Benya comments on Self-modification is the correct justification for updateless decision theory

Benya 11 Apr 2010 21:45 UTC
3 points

I’m wondering where this particular bit of insanity (from my perspective) is coming from.

Well, let’s see whether I can at least state my position clearly enough that you know what it is, even if you think it’s insane :-)

Or do you rely on the fact that the hypothetical you isn’t “really” (because it doesn’t exist) conscious? In that case you probably also think you can safely two-box if the boxes are transparent, you see money in both boxes and Omega told you it doesn’t use any conscious simulations. (you can’t, btw, because consciousness doesn’t have magic powers either).

My argument is that since I’m here, and since I wouldn’t be if Omega destroyed the solar system a million years ago and nobody ever simulated me, I know that Omega didn’t destroy the solar system. It seems that in what you’ve quoted above, that’s what you’re guessing my position is.

I’m not sure whether I have accepted timelessness enough to change myself so that I would one-box in Newcomb with transparent boxes. However, if I thought that I would two-box, and Omega tells me that it has, without using conscious simulations, predicted whether I would take both boxes (and save 1,001 lives) or only one box (and save 1,000 lives), and only in the latter case had filled both boxes, and now I’m seeing both boxes full in front of me, I should be very confused: one of my assumptions must be wrong. The problem posed seems inconsistent, like if you ask me what I would do if Omega offered me Newcomb’s problem and as an aside told me that six times nine equals fourty-two.

Perhaps this simplification of the original thought experiment will help make our respective positions clearer: Suppose that Omega appears and tells me that a million years ago, it (flipped a coin | calculated the umpteenth digit of pi), and (if it came up heads | was even), then it destroyed the solar system. It didn’t do any simulations or other fancy stuff. In this case, I would conclude from the fact that I’m here that (the coin came up tails | the digit was odd).

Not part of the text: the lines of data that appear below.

-- ==== Sys2Proof/Machine/BitVector.lean ====
section
/-!
DEFINITION. The bit-vector family (40_bit_vector.md R100 to R108): the primitives of the
permutation_unit and the bit_vector_mixer, and the commands `permute`, `split`, `rotl`, `xor` and
`concat`.
-/

namespace Sys2Proof.Machine

/-! ### Primitives -/

/-- `permute(x, T)` (R100): every entry is checked first, then `y[i-1] = x[T[i]-1]`. -/
def permute (x : Bits) (t : PermTable) : Except Error Bits :=
  if ∀ p ∈ t, 1 ≤ p ∧ p ≤ x.length then .ok (t.map fun p => x.getD (p - 1) false)
  else .error .indexOutOfRange

/-- `splitHalf(x)` (R102): an odd length raises `ShapeViolation`. -/
def splitHalf (x : Bits) : Except Error (Bits × Bits) :=
  if x.length % 2 = 1 then .error .shapeViolation
  else .ok (x.take (x.length / 2), x.drop (x.length / 2))

/-- `rotateLeft(x, k)` (R104): an amount above the length raises `ShapeViolation`. -/
def rotateLeft (x : Bits) (k : Nat) : Except Error Bits :=
  if k > x.length then .error .shapeViolation else .ok (x.drop k ++ x.take k)

/-- `xor(a, b)` (R106): unequal lengths raise `LengthMismatch`. -/
def xorBits (a b : Bits) : Except Error Bits :=
  if a.length ≠ b.length then .error .lengthMismatch else .ok (List.zipWith Bool.xor a b)

/-- `a ++ b` for a register (R108): more than 10 elements raise `ShapeViolation`. -/
def concatBits (a b : Bits) : Except Error Bits :=
  if a.length + b.length > 10 then .error .shapeViolation else .ok (a ++ b)

/-! ### permute -/

/-- `permute` with a given table (R101): the source is read before the table. -/
def permuteWith (rd rs1 : VIdx) (table : Except Error PermTable) (s : State) :
    Host.Outcome State Fault Refusal :=
  commit s do
    let x ← vec s rs1
    let t ← table
    let y ← permute x t
    return [(rd, y)]

/-- `permute vD, vS, ip` (R101). -/
def execPermuteIp (rd rs1 : VIdx) (s : State) : Host.Outcome State Fault Refusal :=
  permuteWith rd rs1 (.ok s.cfg.tables.ip) s

/-- `permute vD, vS, ipinv` (R101). -/
def execPermuteIpinv (rd rs1 : VIdx) (s : State) : Host.Outcome State Fault Refusal :=
  permuteWith rd rs1 (.ok s.cfg.tables.ipinv) s

/-- `permute vD, vS, ep` (R101). -/
def execPermuteEp (rd rs1 : VIdx) (s : State) : Host.Outcome State Fault Refusal :=
  permuteWith rd rs1 (.ok s.cfg.tables.ep) s

/-- `permute vD, vS, p4` (R101). -/
def execPermuteP4 (rd rs1 : VIdx) (s : State) : Host.Outcome State Fault Refusal :=
  permuteWith rd rs1 (.ok s.cfg.tables.p4) s

/-- `permute vD, vS, p10` (R101). -/
def execPermuteP10 (rd rs1 : VIdx) (s : State) : Host.Outcome State Fault Refusal :=
  permuteWith rd rs1 (.ok s.cfg.tables.p10) s

/-- `permute vD, vS, p8` (R101). -/
def execPermuteP8 (rd rs1 : VIdx) (s : State) : Host.Outcome State Fault Refusal :=
  permuteWith rd rs1 (.ok s.cfg.tables.p8) s

/-- `permute vD, vS, tbl` (R101): the user table of R31, whose TLEN is checked before its entries
(R179). -/
def execPermuteTbl (rd rs1 : VIdx) (s : State) : Host.Outcome State Fault Refusal :=
  permuteWith rd rs1 (userTable s) s

/-! ### split, rotl, xor, concat -/

/-- `split vD, vD2, vS` (R103). -/
def execSplit (rd rd2 rs1 : VIdx) (s : State) : Host.Outcome State Fault Refusal :=
  commit s do
    distinctDests rd rd2
    let x ← vec s rs1
    let (a, b) ← splitHalf x
    return [(rd, a), (rd2, b)]

/-- `rotl vD, vS, n` (R105). -/
def execRotl (rd rs1 : VIdx) (n : Fin 16) (s : State) : Host.Outcome State Fault Refusal :=
  commit s do
    let x ← vec s rs1
    let y ← rotateLeft x n.val
    return [(rd, y)]

/-- `xor vD, vA, vB` (R107): RS1 is read first, then RS2 (R94). -/
def execXor (rd rs1 rs2 : VIdx) (s : State) : Host.Outcome State Fault Refusal :=
  commit s do
    let a ← vec s rs1
    let b ← vec s rs2
    let y ← xorBits a b
    return [(rd, y)]

/-- `concat vD, vA, vB` (R108). -/
def execConcat (rd rs1 rs2 : VIdx) (s : State) : Host.Outcome State Fault Refusal :=
  commit s do
    let a ← vec s rs1
    let b ← vec s rs2
    let y ← concatBits a b
    return [(rd, y)]

end Sys2Proof.Machine
end

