-- ==== Sys2Proof/Machine/Consumer.lean ====
section
/-!
DEFINITION. The host's side, as the consumer contract binds it (20_memory.md R71 to R75): text
conversion, the loading of an operand (R91's `ld`), the key search as a function, its parallel form, and
the search as a loop of bus accesses (95_test_vectors.md program 5). None of it is core behaviour.
-/

namespace Sys2Proof.Machine

/-! ### Text conversion and loading (R74) -/

/-- One character is one element; a character other than '0' or '1' is `InvalidBitValue`. -/
def parseChar (c : Char) : Except Error Bool :=
  if c = '0' then .ok false else if c = '1' then .ok true else .error .invalidBitValue

/-- A string of '0' and '1' as a bit vector, the first character being element 0. -/
def parseBits : List Char → Except Error Bits
  | [] => .ok []
  | c :: cs => do
    let b ← parseChar c
    let bs ← parseBits cs
    return b :: bs

/-- A bit vector as its string (R11). -/
def renderBits (x : Bits) : List Char := x.map fun b => if b then '1' else '0'

/-- The word that loads a vector: `zext_32(n << 16 | val(v))`. -/
def loadWord (x : Bits) : Word := BitVec.ofNat 32 (x.length <<< 16 ||| val x)

/-- The window offset of `V[i]`: `0x10 + 4i` (R52). -/
def vregOffset (i : VIdx) : BitVec 6 := BitVec.ofNat 6 (0x10 + 4 * i.val)

/-- `ld vI, "<bits>"` (R91). -/
def ldEvent (i : VIdx) (x : Bits) : BusEvent := hostWrite (vregOffset i) (loadWord x)

/-! ### The search as a function (R71 to R73, R75) -/

/-- The candidate key of value `k`, MSB first (R71). -/
def candidate (k : Nat) : Bits := bitsOf 10 k

/-- The match test (R72): `decrypt(C, k) = P` and `encrypt(P, k) = C`. -/
def isMatch (c : Config) (p x : Bits) (k : Nat) : Bool :=
  decide (decrypt c x (candidate k) = .ok p) && decide (encrypt c p (candidate k) = .ok x)

/-- The candidate keys in their order, 0 to 1023 (R71). -/
def keySpace : List Nat := List.range 1024

/-- What the consumer reports (R73): the first match in that order, or none for "not found". -/
def search (c : Config) (p x : Bits) : Option Nat := keySpace.find? (isMatch c p x)

/-- The collect-all policy (R75): every matching key. -/
def collectAll (c : Config) (p x : Bits) : List Nat := keySpace.filter (isMatch c p x)

/-- A parallel search (R75): each part of the key space is tried on its own, and ties are "broken by
ascending integer value of the key". -/
def parallelSearch (c : Config) (p x : Bits) (parts : List (List Nat)) : Option Nat :=
  (parts.flatMap fun part => part.filter (isMatch c p x)).min?

/-! ### The search as a loop of bus accesses (95_test_vectors.md program 5)

The plaintext is in v0 and the ciphertext in v4 throughout; v1 holds the candidate, v2 and v3 the two
results. -/

/-- One pass of the loop: load the key, encrypt, decrypt, read both results. -/
def trialEvents (k : Nat) : List BusEvent :=
  [ldEvent 1 (candidate k),
   cmdWrite (encode (.encrypt 2 0 1)),
   cmdWrite (encode (.decrypt 3 4 1)),
   hostRead (vregOffset 2),
   hostRead (vregOffset 3)]

/-- The values of the reads completed since `s`, on the way to `s'`. -/
def newReads (s s' : State) : List Word :=
  (s'.replies.drop s.replies.length).filterMap fun r => r.rdata

/-- The host's loop over the keys of a list: it stops at the first one whose two results read back as
the ciphertext and the plaintext. -/
def driverLoop (p x : Bits) : List Nat → State → Option Nat
  | [], _ => none
  | k :: rest, s =>
    match serveAll (trialEvents k) s with
    | .next s' =>
        if newReads s s' = [loadWord x, loadWord p] then some k else driverLoop p x rest s'
    | .fault _ => none
    | .refused _ => none

/-- Program 5: load the pair, then loop over the key space. -/
def driver (p x : Bits) (s : State) : Option Nat :=
  match serveAll [ldEvent 0 p, ldEvent 4 x] s with
  | .next s' => driverLoop p x keySpace s'
  | .fault _ => none
  | .refused _ => none

end Sys2Proof.Machine
end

I’m curious: would you say that I’m wrong to make that inference, because “consciousness isn’t magic” (in my mind I don’t think I’m treating it as such, of course), or does Omega making a prediction without actually simulating me in detail make a difference to you?
- FAWS 11 Apr 2010 22:44 UTC
  2 points
  Parent
  
  Perhaps this simplification of the original thought experiment will help make our respective positions clearer: Suppose that Omega appears and tells me that a million years ago, it (flipped a coin | calculated the umpteenth digit of pi), and (if it came up heads | was even), then it destroyed the solar system. It didn’t do any simulations or other fancy stuff. In this case, I would conclude from the fact that I’m here that (the coin came up tails | the digit was odd).
  
  In this case this is unproblematic because there is no choice involved. But when the choice is entangled with the existence of the scenario/the one making the choice you can’t simultaneously assume choice and existence, because your choice won’t rewrite other things to make them consistent.
  
  Simple example: Omega appears and tells you it predicted (no conscious simulations) you will give it $100. If you wouldn’t Omega would instead give you $100. Omega is never wrong. Should you give Omega $100? Of course not. Should you anticipate that Omega is wrong, or that some force will compel you, that lightening from the clear sky strikes you down before you can answer, that Omega disappears in a pink puff of logic, that you disappear in a pink puff of logic? It doesn’t really matter, as long as you make sure you don’t hand over $100. Personally I’d assume that I retroactively turn out not to exist because the whole scenario is only hypothetical (and of course my choice can’t change me from a hypothetical person into a real person no matter what).
  
  For you to get the $100 there needs to be a fact about what you would do in the hypothetical scenario of Omega predicting that you give it $100, and the only way for that fact to be what you want it to be is to actually act like you want the hypothetical to act. That means when confronted with apparent impossibility you must not draw any conclusions form the apparent contradiction that differentiate the situation from the hypothetical. Otherwise you will be stuck with the differentiated situation as the actual hypothetical. To get the benefit of hypothetically refusing to give $100 you must be ready to actually refuse to give $100 and disappear in a puff of logic. So far so uncontroversial, I assume.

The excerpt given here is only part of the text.